Diary of a Fresher

TN follows the daily lives of a group of Freshers’ and their first experiences on Trinity campus

Monday 19 September:

Shane Kenneally, Junior Freshman Law and Politics student:

And just like that, it has begun.

The summer spent languishing in the glow of Trinity’s fashionably late start has ended, ended with the deafening sound of puma suede shoes over cobbles. We waited, we worried, and thankfully we have arrived. My freshers’ week began with the now familiar sting of a hangover dancing on my temples. Trinity Hall has already taken my liver on a fast track to early retirement and yet there are still many more new faces to meet and instantly forget. The fact remains in my mind that I must power through. In the words of many a fellow fresher new to the delights of the big city: “Yuppa.”

Ironically, I filled my wallet while emptying it at the same time as cards upon cards of societies poured into my pocket, each claiming their pound of flesh and rewarding me with the much needed stationary I never thought to pack.

Once again, I finish my first day with a king’s cup before me, once again talking to new strangers, and once again pinching myself that I’ve made it this far. What a year it’s going to be.”

Ruby Frances O’Shea, Junior Freshman English student:

When I awoke on Monday morning to see the time was 11.40 am, it felt like my swanky new Halls bedroom was going to fall on my head. I had missed my orientation meeting, the Most Important Thing this entire week. In my admittedly poor defence, I was jetlagged and had forgotten to set an alarm in my tired and tipsy Sunday night daze. I grovelled to my tutor via email and decided it could only get better from here.

At the Freshers’ Fair I signed up for far too much, but the societies I’m truly “buzzing” about are Environmental  Soc and Trinity FM. I’d even like to pitch a radio show today if I get the chance.

My first proper night out was Cóisir in D8. The security on the LUAS weren’t tolerating any antics and so I’ve seen it can be stricter here than where I’m from. Tragically, after ordering my €8 gin and tonic, I realised the prices weren’t going to be much better than they are in London either.

After receiving an extremely thorough Irish history and politics lesson (thanks Bill!), we decided to call it a night and head home in time for hummus and toast. I’ve just woken up, not covered in UV paint this time, and am planning today’s Aldi trip in time for the next sesh.

Grainne Sexton, Junior Freshman BESS student:

Monday morning dawned along with the euphoria and slight nerves I’ve been experiencing since the CAO offers came out. Sharing a house with other first years meant that each of us ate breakfast in a strange silent excitement. Our reward and redemption following the pain of the Leaving Cert had finally arrived. Coming from a foreign land known as “Cark”, a hefty chunk of my morning was spent navigating the Big Smoke, trying to suppress my irritation at the grating Dublin accent. Oh how I miss the softly lilting, dulcet tones of Cork natives. Many of my fellow culchies will know that it is engrained in one’s psyche to become accustomed to country buses arriving only on the hour and costing a fiver for a single ticket to town. For all of us rural dwellers, fresh-faced and still smelling of silage, the Dublin public transport is utopia. I’m like a child on the Luas, beaming in awe as we speed efficiently about the place for less than €3.
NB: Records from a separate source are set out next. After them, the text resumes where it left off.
/-- `RES 1,B` (R803). -/
def execRes1B (s : State) : Result := resetBitReg .n1 .b s

/-- `RES 1,C` (R803). -/
def execRes1C (s : State) : Result := resetBitReg .n1 .c s

/-- `RES 1,D` (R803). -/
def execRes1D (s : State) : Result := resetBitReg .n1 .d s

/-- `RES 1,E` (R803). -/
def execRes1E (s : State) : Result := resetBitReg .n1 .e s

/-- `RES 1,H` (R803). -/
def execRes1H (s : State) : Result := resetBitReg .n1 .h s

/-- `RES 1,L` (R803). -/
def execRes1L (s : State) : Result := resetBitReg .n1 .l s

/-- `RES 1,(HL)` (R804). -/
def execRes1AtHl (s : State) : Result := resetBitMem .n1 s

/-- `RES 1,A` (R803). -/
def execRes1A (s : State) : Result := resetBitReg .n1 .a s

/-- `RES 2,B` (R803). -/
def execRes2B (s : State) : Result := resetBitReg .n2 .b s

/-- `RES 2,C` (R803). -/
def execRes2C (s : State) : Result := resetBitReg .n2 .c s

/-- `RES 2,D` (R803). -/
def execRes2D (s : State) : Result := resetBitReg .n2 .d s

/-- `RES 2,E` (R803). -/
def execRes2E (s : State) : Result := resetBitReg .n2 .e s

/-- `RES 2,H` (R803). -/
def execRes2H (s : State) : Result := resetBitReg .n2 .h s

/-- `RES 2,L` (R803). -/
def execRes2L (s : State) : Result := resetBitReg .n2 .l s

/-- `RES 2,(HL)` (R804). -/
def execRes2AtHl (s : State) : Result := resetBitMem .n2 s

/-- `RES 2,A` (R803). -/
def execRes2A (s : State) : Result := resetBitReg .n2 .a s

/-- `RES 3,B` (R803). -/
def execRes3B (s : State) : Result := resetBitReg .n3 .b s

/-- `RES 3,C` (R803). -/
def execRes3C (s : State) : Result := resetBitReg .n3 .c s

/-- `RES 3,D` (R803). -/
def execRes3D (s : State) : Result := resetBitReg .n3 .d s

/-- `RES 3,E` (R803). -/
def execRes3E (s : State) : Result := resetBitReg .n3 .e s

/-- `RES 3,H` (R803). -/
def execRes3H (s : State) : Result := resetBitReg .n3 .h s

/-- `RES 3,L` (R803). -/
def execRes3L (s : State) : Result := resetBitReg .n3 .l s

/-- `RES 3,(HL)` (R804). -/
def execRes3AtHl (s : State) : Result := resetBitMem .n3 s

/-- `RES 3,A` (R803). -/
def execRes3A (s : State) : Result := resetBitReg .n3 .a s

/-- `RES 4,B` (R803). -/
def execRes4B (s : State) : Result := resetBitReg .n4 .b s

/-- `RES 4,C` (R803). -/
def execRes4C (s : State) : Result := resetBitReg .n4 .c s

/-- `RES 4,D` (R803). -/
def execRes4D (s : State) : Result := resetBitReg .n4 .d s

/-- `RES 4,E` (R803). -/
def execRes4E (s : State) : Result := resetBitReg .n4 .e s

/-- `RES 4,H` (R803). -/
def execRes4H (s : State) : Result := resetBitReg .n4 .h s

/-- `RES 4,L` (R803). -/
def execRes4L (s : State) : Result := resetBitReg .n4 .l s

/-- `RES 4,(HL)` (R804). -/
def execRes4AtHl (s : State) : Result := resetBitMem .n4 s

/-- `RES 4,A` (R803). -/
def execRes4A (s : State) : Result := resetBitReg .n4 .a s

/-- `RES 5,B` (R803). -/
def execRes5B (s : State) : Result := resetBitReg .n5 .b s

/-- `RES 5,C` (R803). -/
def execRes5C (s : State) : Result := resetBitReg .n5 .c s

/-- `RES 5,D` (R803). -/
def execRes5D (s : State) : Result := resetBitReg .n5 .d s

/-- `RES 5,E` (R803). -/
def execRes5E (s : State) : Result := resetBitReg .n5 .e s

/-- `RES 5,H` (R803). -/
def execRes5H (s : State) : Result := resetBitReg .n5 .h s

/-- `RES 5,L` (R803). -/
def execRes5L (s : State) : Result := resetBitReg .n5 .l s

/-- `RES 5,(HL)` (R804). -/
def execRes5AtHl (s : State) : Result := resetBitMem .n5 s

/-- `RES 5,A` (R803). -/
def execRes5A (s : State) : Result := resetBitReg .n5 .a s

/-- `RES 6,B` (R803). -/
def execRes6B (s : State) : Result := resetBitReg .n6 .b s

/-- `RES 6,C` (R803). -/
def execRes6C (s : State) : Result := resetBitReg .n6 .c s

/-- `RES 6,D` (R803). -/
def execRes6D (s : State) : Result := resetBitReg .n6 .d s

/-- `RES 6,E` (R803). -/
def execRes6E (s : State) : Result := resetBitReg .n6 .e s

/-- `RES 6,H` (R803). -/
def execRes6H (s : State) : Result := resetBitReg .n6 .h s

/-- `RES 6,L` (R803). -/
def execRes6L (s : State) : Result := resetBitReg .n6 .l s

/-- `RES 6,(HL)` (R804). -/
def execRes6AtHl (s : State) : Result := resetBitMem .n6 s

/-- `RES 6,A` (R803). -/
def execRes6A (s : State) : Result := resetBitReg .n6 .a s

/-- `RES 7,B` (R803). -/
def execRes7B (s : State) : Result := resetBitReg .n7 .b s

/-- `RES 7,C` (R803). -/
def execRes7C (s : State) : Result := resetBitReg .n7 .c s

/-- `RES 7,D` (R803). -/
def execRes7D (s : State) : Result := resetBitReg .n7 .d s

/-- `RES 7,E` (R803). -/
def execRes7E (s : State) : Result := resetBitReg .n7 .e s

/-- `RES 7,H` (R803). -/
def execRes7H (s : State) : Result := resetBitReg .n7 .h s

/-- `RES 7,L` (R803). -/
def execRes7L (s : State) : Result := resetBitReg .n7 .l s

/-- `RES 7,(HL)` (R804). -/
def execRes7AtHl (s : State) : Result := resetBitMem .n7 s

/-- `RES 7,A` (R803). -/
def execRes7A (s : State) : Result := resetBitReg .n7 .a s

/-- `SET 0,B` (R805). -/
def execSet0B (s : State) : Result := setBitReg .n0 .b s

/-- `SET 0,C` (R805). -/
def execSet0C (s : State) : Result := setBitReg .n0 .c s

/-- `SET 0,D` (R805). -/
def execSet0D (s : State) : Result := setBitReg .n0 .d s

/-- `SET 0,E` (R805). -/
def execSet0E (s : State) : Result := setBitReg .n0 .e s

/-- `SET 0,H` (R805). -/
def execSet0H (s : State) : Result := setBitReg .n0 .h s

/-- `SET 0,L` (R805). -/
def execSet0L (s : State) : Result := setBitReg .n0 .l s

/-- `SET 0,(HL)` (R806). -/
def execSet0AtHl (s : State) : Result := setBitMem .n0 s

/-- `SET 0,A` (R805). -/
def execSet0A (s : State) : Result := setBitReg .n0 .a s

/-- `SET 1,B` (R805). -/
def execSet1B (s : State) : Result := setBitReg .n1 .b s

/-- `SET 1,C` (R805). -/
def execSet1C (s : State) : Result := setBitReg .n1 .c s

/-- `SET 1,D` (R805). -/
def execSet1D (s : State) : Result := setBitReg .n1 .d s

/-- `SET 1,E` (R805). -/
def execSet1E (s : State) : Result := setBitReg .n1 .e s

/-- `SET 1,H` (R805). -/
def execSet1H (s : State) : Result := setBitReg .n1 .h s

/-- `SET 1,L` (R805). -/
def execSet1L (s : State) : Result := setBitReg .n1 .l s

/-- `SET 1,(HL)` (R806). -/
def execSet1AtHl (s : State) : Result := setBitMem .n1 s

/-- `SET 1,A` (R805). -/
def execSet1A (s : State) : Result := setBitReg .n1 .a s

/-- `SET 2,B` (R805). -/
def execSet2B (s : State) : Result := setBitReg .n2 .b s

/-- `SET 2,C` (R805). -/
def execSet2C (s : State) : Result := setBitReg .n2 .c s

/-- `SET 2,D` (R805). -/
def execSet2D (s : State) : Result := setBitReg .n2 .d s

/-- `SET 2,E` (R805). -/
def execSet2E (s : State) : Result := setBitReg .n2 .e s

/-- `SET 2,H` (R805). -/
def execSet2H (s : State) : Result := setBitReg .n2 .h s

/-- `SET 2,L` (R805). -/
def execSet2L (s : State) : Result := setBitReg .n2 .l s

/-- `SET 2,(HL)` (R806). -/
def execSet2AtHl (s : State) : Result := setBitMem .n2 s

/-- `SET 2,A` (R805). -/
def execSet2A (s : State) : Result := setBitReg .n2 .a s

/-- `SET 3,B` (R805). -/
def execSet3B (s : State) : Result := setBitReg .n3 .b s

/-- `SET 3,C` (R805). -/
def execSet3C (s : State) : Result := setBitReg .n3 .c s

/-- `SET 3,D` (R805). -/
def execSet3D (s : State) : Result := setBitReg .n3 .d s

/-- `SET 3,E` (R805). -/
def execSet3E (s : State) : Result := setBitReg .n3 .e s

/-- `SET 3,H` (R805). -/
def execSet3H (s : State) : Result := setBitReg .n3 .h s

/-- `SET 3,L` (R805). -/
def execSet3L (s : State) : Result := setBitReg .n3 .l s

/-- `SET 3,(HL)` (R806). -/
def execSet3AtHl (s : State) : Result := setBitMem .n3 s

/-- `SET 3,A` (R805). -/
def execSet3A (s : State) : Result := setBitReg .n3 .a s

/-- `SET 4,B` (R805). -/
def execSet4B (s : State) : Result := setBitReg .n4 .b s

/-- `SET 4,C` (R805). -/
def execSet4C (s : State) : Result := setBitReg .n4 .c s

/-- `SET 4,D` (R805). -/
def execSet4D (s : State) : Result := setBitReg .n4 .d s

/-- `SET 4,E` (R805). -/
def execSet4E (s : State) : Result := setBitReg .n4 .e s

/-- `SET 4,H` (R805). -/
def execSet4H (s : State) : Result := setBitReg .n4 .h s

/-- `SET 4,L` (R805). -/
def execSet4L (s : State) : Result := setBitReg .n4 .l s

/-- `SET 4,(HL)` (R806). -/
def execSet4AtHl (s : State) : Result := setBitMem .n4 s

/-- `SET 4,A` (R805). -/
def execSet4A (s : State) : Result := setBitReg .n4 .a s

/-- `SET 5,B` (R805). -/
def execSet5B (s : State) : Result := setBitReg .n5 .b s

/-- `SET 5,C` (R805). -/
def execSet5C (s : State) : Result := setBitReg .n5 .c s

/-- `SET 5,D` (R805). -/
def execSet5D (s : State) : Result := setBitReg .n5 .d s

/-- `SET 5,E` (R805). -/
def execSet5E (s : State) : Result := setBitReg .n5 .e s

/-- `SET 5,H` (R805). -/
def execSet5H (s : State) : Result := setBitReg .n5 .h s

/-- `SET 5,L` (R805). -/
def execSet5L (s : State) : Result := setBitReg .n5 .l s

/-- `SET 5,(HL)` (R806). -/
def execSet5AtHl (s : State) : Result := setBitMem .n5 s

/-- `SET 5,A` (R805). -/
def execSet5A (s : State) : Result := setBitReg .n5 .a s

/-- `SET 6,B` (R805). -/
def execSet6B (s : State) : Result := setBitReg .n6 .b s

/-- `SET 6,C` (R805). -/
def execSet6C (s : State) : Result := setBitReg .n6 .c s

/-- `SET 6,D` (R805). -/
def execSet6D (s : State) : Result := setBitReg .n6 .d s

/-- `SET 6,E` (R805). -/
def execSet6E (s : State) : Result := setBitReg .n6 .e s

/-- `SET 6,H` (R805). -/
def execSet6H (s : State) : Result := setBitReg .n6 .h s

/-- `SET 6,L` (R805). -/
def execSet6L (s : State) : Result := setBitReg .n6 .l s

/-- `SET 6,(HL)` (R806). -/
def execSet6AtHl (s : State) : Result := setBitMem .n6 s

/-- `SET 6,A` (R805). -/
def execSet6A (s : State) : Result := setBitReg .n6 .a s

/-- `SET 7,B` (R805). -/
def execSet7B (s : State) : Result := setBitReg .n7 .b s

/-- `SET 7,C` (R805). -/
def execSet7C (s : State) : Result := setBitReg .n7 .c s

/-- `SET 7,D` (R805). -/
def execSet7D (s : State) : Result := setBitReg .n7 .d s

/-- `SET 7,E` (R805). -/
def execSet7E (s : State) : Result := setBitReg .n7 .e s

/-- `SET 7,H` (R805). -/
def execSet7H (s : State) : Result := setBitReg .n7 .h s

/-- `SET 7,L` (R805). -/
def execSet7L (s : State) : Result := setBitReg .n7 .l s

/-- `SET 7,(HL)` (R806). -/
def execSet7AtHl (s : State) : Result := setBitMem .n7 s

/-- `SET 7,A` (R805). -/
def execSet7A (s : State) : Result := setBitReg .n7 .a s

end Sys2Proof.Machine
end

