-- ==== Sys2Proof/Machine/Dispatch.lean ====
section
/-!
DEFINITION. The dispatch of R332: one arm per constructor, each one call of that row's meaning.
-/

namespace Sys2Proof.Machine
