/-- The count of an unprefixed opcode byte with the flags `f` (R313, R331, R900): the condition of a
conditional instruction is bits 4:3 of the opcode. -/
def cyclesUnprefixed (op f : Byte) : Nat :=
  match notTakenCycles.find? fun p => p.1 = op.toNat with
  | some p =>
    if condHolds (condOf (op.extractLsb' 3 2)) f then (cyclesRow (op.toNat / 16)).getD (op.toNat % 16) 0
    else p.2
  | none => (cyclesRow (op.toNat / 16)).getD (op.toNat % 16) 0

/-- The machine cycles the opcode maps give an instruction, with the flags `f` (R331). -/
def tableCycles (i : Instr) (f : Byte) : Nat :=
  match encode i with
  | [] => 0
  | op :: rest => if op = 0xCB#8 then cyclesCb (rest.headD 0x00#8) else cyclesUnprefixed op f

/-! ## The flag columns of the opcode table (R350) -/

/-- One entry of a flag column (R350): unchanged, 0, 1, or computed. -/
inductive FlagEffect where
  | keep
  | zero
  | one
  | computed
deriving DecidableEq, Repr

/-- The effects on Z, N, H and CY, in that order (R350). -/
structure FlagColumn where
  z : FlagEffect
  n : FlagEffect
  h : FlagEffect
  c : FlagEffect
deriving DecidableEq, Repr

/-- The column `----`. -/
def FlagColumn.none : FlagColumn := ⟨.keep, .keep, .keep, .keep⟩
/-- The column `Z0HC`. -/
def FlagColumn.z0hc : FlagColumn := ⟨.computed, .zero, .computed, .computed⟩
/-- The column `Z1HC`. -/
def FlagColumn.z1hc : FlagColumn := ⟨.computed, .one, .computed, .computed⟩
/-- The column `Z000`. -/
def FlagColumn.z000 : FlagColumn := ⟨.computed, .zero, .zero, .zero⟩
/-- The column `Z010`. -/
def FlagColumn.z010 : FlagColumn := ⟨.computed, .zero, .one, .zero⟩
/-- The column `Z0H-`. -/
def FlagColumn.z0hk : FlagColumn := ⟨.computed, .zero, .computed, .keep⟩
/-- The column `Z1H-`. -/
def FlagColumn.z1hk : FlagColumn := ⟨.computed, .one, .computed, .keep⟩
/-- The column `000C`. -/
def FlagColumn.r000c : FlagColumn := ⟨.zero, .zero, .zero, .computed⟩
/-- The column `-0HC`. -/
def FlagColumn.k0hc : FlagColumn := ⟨.keep, .zero, .computed, .computed⟩
/-- The column `00HC`. -/
def FlagColumn.r00hc : FlagColumn := ⟨.zero, .zero, .computed, .computed⟩
/-- The column `Z-0C`. -/
def FlagColumn.zk0c : FlagColumn := ⟨.computed, .keep, .zero, .computed⟩
/-- The column `-11-`. -/
def FlagColumn.k11k : FlagColumn := ⟨.keep, .one, .one, .keep⟩
/-- The column `-001`. -/
def FlagColumn.k001 : FlagColumn := ⟨.keep, .zero, .zero, .one⟩
/-- The column `-00C`. -/
def FlagColumn.k00c : FlagColumn := ⟨.keep, .zero, .zero, .computed⟩
/-- The column `ZNHC`. -/
def FlagColumn.znhc : FlagColumn := ⟨.computed, .computed, .computed, .computed⟩
/-- The column `Z00C`. -/
def FlagColumn.z00c : FlagColumn := ⟨.computed, .zero, .zero, .computed⟩
/-- The column `Z01-`. -/
def FlagColumn.z01k : FlagColumn := ⟨.computed, .zero, .one, .keep⟩

/-- Row `hi` of the table's flag columns for the opcode bytes `16*hi + lo`; an unused byte and the CB
prefix change no flag. -/
def flagRow (hi : Nat) : List FlagColumn :=
  match hi with
  | 0 => [.none, .none, .none, .none, .z0hk, .z1hk, .none, .r000c,
    .none, .k0hc, .none, .none, .z0hk, .z1hk, .none, .r000c]
  | 1 => [.none, .none, .none, .none, .z0hk, .z1hk, .none, .r000c,
    .none, .k0hc, .none, .none, .z0hk, .z1hk, .none, .r000c]
  | 2 => [.none, .none, .none, .none, .z0hk, .z1hk, .none, .zk0c,
    .none, .k0hc, .none, .none, .z0hk, .z1hk, .none, .k11k]
  | 3 => [.none, .none, .none, .none, .z0hk, .z1hk, .none, .k001,
    .none, .k0hc, .none, .none, .z0hk, .z1hk, .none, .k00c]
  | 4 => List.replicate 16 .none
  | 5 => List.replicate 16 .none
  | 6 => List.replicate 16 .none
  | 7 => List.replicate 16 .none
  | 8 => List.replicate 16 .z0hc
  | 9 => List.replicate 16 .z1hc
  | 10 => List.replicate 8 .z010 ++ List.replicate 8 .z000
  | 11 => List.replicate 8 .z000 ++ List.replicate 8 .z1hc
  | 12 => [.none, .none, .none, .none, .none, .none, .z0hc, .none,
    .none, .none, .none, .none, .none, .none, .z0hc, .none]
  | 13 => [.none, .none, .none, .none, .none, .none, .z1hc, .none,
    .none, .none, .none, .none, .none, .none, .z1hc, .none]
  | 14 => [.none, .none, .none, .none, .none, .none, .z010, .none,
    .r00hc, .none, .none, .none, .none, .none, .z000, .none]
  | 15 => [.none, .znhc, .none, .none, .none, .none, .z000, .none,
    .r00hc, .none, .none, .none, .none, .none, .z1hc, .none]
  | _ => []

/-- The flag column of a CB pair, by the group in bits 7:6 of its second byte. -/
def flagColumnCb (op2 : Byte) : FlagColumn :=
  match op2.toNat / 64 with
  | 0 => if op2.toNat / 8 % 8 = 6 then .z000 else .z00c
  | 1 => .z01k
  | _ => .none

/-- The flag column of an instruction's row (R350). -/
def flagColumn (i : Instr) : FlagColumn :=
  match encode i with
  | [] => .none
  | op :: rest =>
    if op = 0xCB#8 then flagColumnCb (rest.headD 0x00#8)
    else (flagRow (op.toNat / 16)).getD (op.toNat % 16) .none

/-- Whether a flag went from `old` to `new` as its column entry allows. -/
def FlagEffect.allows (e : FlagEffect) (old new : Bool) : Prop :=
  match e with
  | .keep => new = old
  | .zero => new = false
  | .one => new = true
  | .computed => True

/-! ## The picture, pixel by pixel -/

/-- Bit `b` of two bitplane bytes as a colour index (R1182): the first byte gives bit 0. -/
def colourIndex (lo hi : Byte) (b : Nat) : Nat := 2 * (hi.getLsbD b).toNat + (lo.getLsbD b).toNat

/-- The shade a palette byte gives a colour index (R147): bits `2c+1:2c`. -/
def shadeIndex (pal : Byte) (c : Nat) : Nat := pal.toNat / 4 ^ c % 4

/-- `P_SHADE[n]` (R1183). -/
def shadePixel (s : State) (n : Nat) : BitVec 32 :=
  [s.cfg.shade.white, s.cfg.shade.light, s.cfg.shade.dark].getD n s.cfg.shade.black

/-- The colour index at column `col` of row `row` of background or window tile `idx` (R1182): tile data
from 0x8000 unsigned or from 0x9000 signed, by LCDC bit 4; two bytes a row, leftmost pixel bit 7. -/
def tileColour (s : State) (idx row col : Nat) : Nat :=
  let base : Nat :=
    if (memRead s 0xFF40#16).getLsbD 4 then 0x8000 + 16 * idx
    else if idx < 128 then 0x9000 + 16 * idx else 0x9000 + 16 * idx - 0x1000
  let lo := memRead s (BitVec.ofNat 16 (base + 2 * row))
  let hi := memRead s (BitVec.ofNat 16 (base + 2 * row + 1))
  colourIndex lo hi (7 - col)

/-- The colour index at pixel (px, py) of the 256 x 256 plane of the tile map at `map` (R1181). -/
def planeColourAt (s : State) (map px py : Nat) : Nat :=
  tileColour s (memRead s (BitVec.ofNat 16 (map + py / 8 * 32 + px / 8))).toNat (py % 8) (px % 8)
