-- ==== Sys2Proof/Tests/Slice0.lean ====
section
/-!
SUPPORT. Tests: the well-formedness smoke, words written out from the spec's encodings, single steps
of the vectors of 95_test_vectors.md, and for each statement with hypotheses a state that meets them.
-/

namespace Sys2Proof.Tests

open Sys2Proof Sys2Proof.Machine

-- A test checked by the kernel waits for every declaration before it: one at a time.
set_option Elab.async false

/-! ## Helpers -/

/-- Bytes written through the bus from address `a` on. -/
def writeFrom (a : Word) (bytes : List Byte) (s : State) : State :=
  match bytes with
  | [] => s
  | v :: rest => writeFrom (a + 1#16) rest (memWrite a v s)

/-- The reset state with this CPU and bytes at its pc. -/
def placed (c : Cpu) (bytes : List Byte) : State :=
  writeFrom c.pc bytes { State.reset with cpu := c }

/-- The reset state with bytes at 0xC000, pc there and the stack in work RAM. -/
def code (bytes : List Byte) : State :=
  placed { Cpu.reset with pc := 0xC000#16, sp := 0xDFF0#16 } bytes

/-- `code` with the control bits, IE and IF as given. -/
def ready (ime eiDelay halted stopped haltBug : Bool) (ie if_ : Byte) (bytes : List Byte) : State :=
  let s := (code bytes).setIo 0x0F if_
  { s with
    bus := { s.bus with ie := ie }
    cpu := { s.cpu with
      ime := ime, eiDelay := eiDelay, halted := halted, stopped := stopped, haltBug := haltBug } }

/-- The state a CPU step ends in. -/
def after (s : State) : State :=
  match cpuStep s with
  | .next t => t
  | _ => s

/-- The state an instruction ends in. -/
def ran (i : Instr) (s : State) : State :=
  match exec i s with
  | .next t => t
  | _ => s

theorem reset_busOk : BusOk State.reset.cfg State.reset.bus :=
  ⟨rfl, rfl, rfl, by simp [State.reset, Bus.reset], by simp [State.reset, Bus.reset],
    by simp [State.reset, Bus.reset], by decide, by decide⟩

theorem reset_ppuOk : PpuOk State.reset.cfg State.reset.ppu :=
  ⟨rfl, by simp [State.reset, Ppu.reset], by decide, by decide, rfl⟩

theorem busOk_writeFrom (a : Word) (bytes : List Byte) {s : State} (h : BusOk s.cfg s.bus) :
    BusOk (writeFrom a bytes s).cfg (writeFrom a bytes s).bus := by
  induction bytes generalizing a s with
  | nil => exact h
  | cons v rest ih => exact ih _ (h.memWrite a v)

theorem busOk_placed (c : Cpu) (bytes : List Byte) :
    BusOk (placed c bytes).cfg (placed c bytes).bus :=
  busOk_writeFrom _ _ (s := { State.reset with cpu := c }) reset_busOk

theorem busOk_code (bytes : List Byte) : BusOk (code bytes).cfg (code bytes).bus :=
  busOk_placed _ _
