-- ==== Sys2Proof/Syntax.lean ====
section
/-! DEFINITION. The commands of the SH-2048 as a block: every operation and event of spec/opcode_table.json, each with
the operands that select what it acts on and the physical outcomes that the manual leaves to the world outside (a
symbol error, a temperature, a signature's timing). -/
namespace Sys2Proof

/-- What a word of SRAM, or a 32-byte unit on a bridge, has suffered: the symbols of its RS(35,32) codeword that read other than
they were written, as (symbol, XOR pattern) (R18, R26). -/
abbrev WordErr := List (Nat × Byte)

/-- A codeword that a lane of a port, by its place in the port, has received, with its wrong symbols as (symbol, XOR pattern)
(R402). -/
structure LaneWord where
  lane : Nat
  errs : List (Nat × BitVec 10)
  deriving DecidableEq, Repr

/-- What bringing a frame or a copy through the core has met: errors of a word of its packet cells, and of a 32-byte unit of it on a
bridge (R18, R26, R304). -/
structure CellRx where
  cell : WordErr
  unit : WordErr
  deriving DecidableEq, Repr

/-- A PRBS checker that has locked, and the bits it has found in error since (R414). -/
structure ChkRx where
  lane : Nat
  errors : Nat
  deriving DecidableEq, Repr

/-- What the block layer has met since the port's last verdict: whether the frame's blocks were cut short (R404), control blocks
of a TYPE outside the table (R403), and the codewords decoded, which hold the frame's bytes (R402, R415). -/
structure TailRx where
  cut : Bool
  reserved : Nat
  words : List LaneWord
  deriving DecidableEq, Repr

/-- Faults of a mill met while it handles one event: the lane of a residue mismatch (R81, R82), a difference between
the two rounding lanes (R141, R176), a granule tag that does not fit the descriptor (R114), errors of a word of the
accumulator or the arrival store, and of one of the descriptor cache (R440). -/
structure MillFault where
  residue : Option (BitVec 7)
  dupDiff : Bool
  tagBad : Bool
  word : WordErr
  desc : WordErr
  deriving DecidableEq, Repr

/-- What a straggler or fence timer runs on (R218, R357, R358). -/
inductive WaitObj where
  | context (desc : Nat)
  | bell (job : BitVec 12) (bell : Nat)
  | dispatch (job : BitVec 12) (set : Nat) (inst : BitVec 8) (dest : Nat)
  deriving DecidableEq, Repr

/-- What a paced line access does (R426): a read, a write of the bytes whose enable bit is 1, or a write of the 15 data
lines of the line's group, padded with zeros. -/
inductive MemOp where
  | read
  | write (enables : BitVec 64) (data : Vector Byte 64)
  | writeGroup (data : List Byte)
  deriving DecidableEq, Repr

/-- What a line access serves, where the consequence of an uncorrectable line depends on it (R439): digest formation or
the forming of a step record, a signature, a save, a frame of the queue extension. -/
inductive MemUse where
  | other
  | digest (job : BitVec 12) (step : BitVec 32)
  | sign (job : BitVec 12) (step : BitVec 32)
  | save (job : BitVec 12)
  | frame (fid : Nat)
  deriving DecidableEq, Repr

/-- One paced line access of a memory controller (R426): the memory address of the line, what it does and serves, and the
symbol errors met, as (byte, XOR pattern) in the data line and in its group's check line; `delayed`: LPDDR refresh or scrubbing
delayed it (R398). -/
structure MemAccess where
  ma : Nat
  what : MemOp
  use : MemUse
  err : List (Nat × Byte)
  checkErr : List (Nat × Byte)
  delayed : Bool
  deriving DecidableEq, Repr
Perhaps the most apt metaphor for my reaction to Front Square is the classic “child in a sweetshop”. I was overly enthusiastic, maybe a little overwhelmed and on a buzz from the innate energy radiating within Trinity on Monday morning. Despite my lack of athletic prowess, I was convinced to join multiple sports clubs. As I threw coins at clubs, I managed to forget the promise I had made to my parents to “spend wisely”. “Shur I’m investing in my health”, I comforted myself. My society shopping spree was followed up with an inaugural visit to The Buttery. The cheap meal deals proved to be thrilling and I found myself continuously staring at the board advertising a pasta dinner for only €4. Content with my appropriately greasy lunch, next on the agenda my student card. There isn’t much to say on that front apart from the fact that I heard several groans bemoaning the card photo, including my own sigh of horror when my face flashed up from beneath its laminated cover. We won’t dwell on it.

The day ended with a trip to watch the colours debate staged by The Phil (the motion: “This house believes that UCD is purgatory”).It was a rite of passage to sit with fellow freshers in the hallowed chamber of the GMB, wide-eyed over what The Phil had to offer to us. By the end of the evening, my stomach ached from laughter, I was in awe of the many amazing speakers and an innate sense of snobbery towards UCD had been fostered. I would expect nothing less from a wonderful first day at Trinity.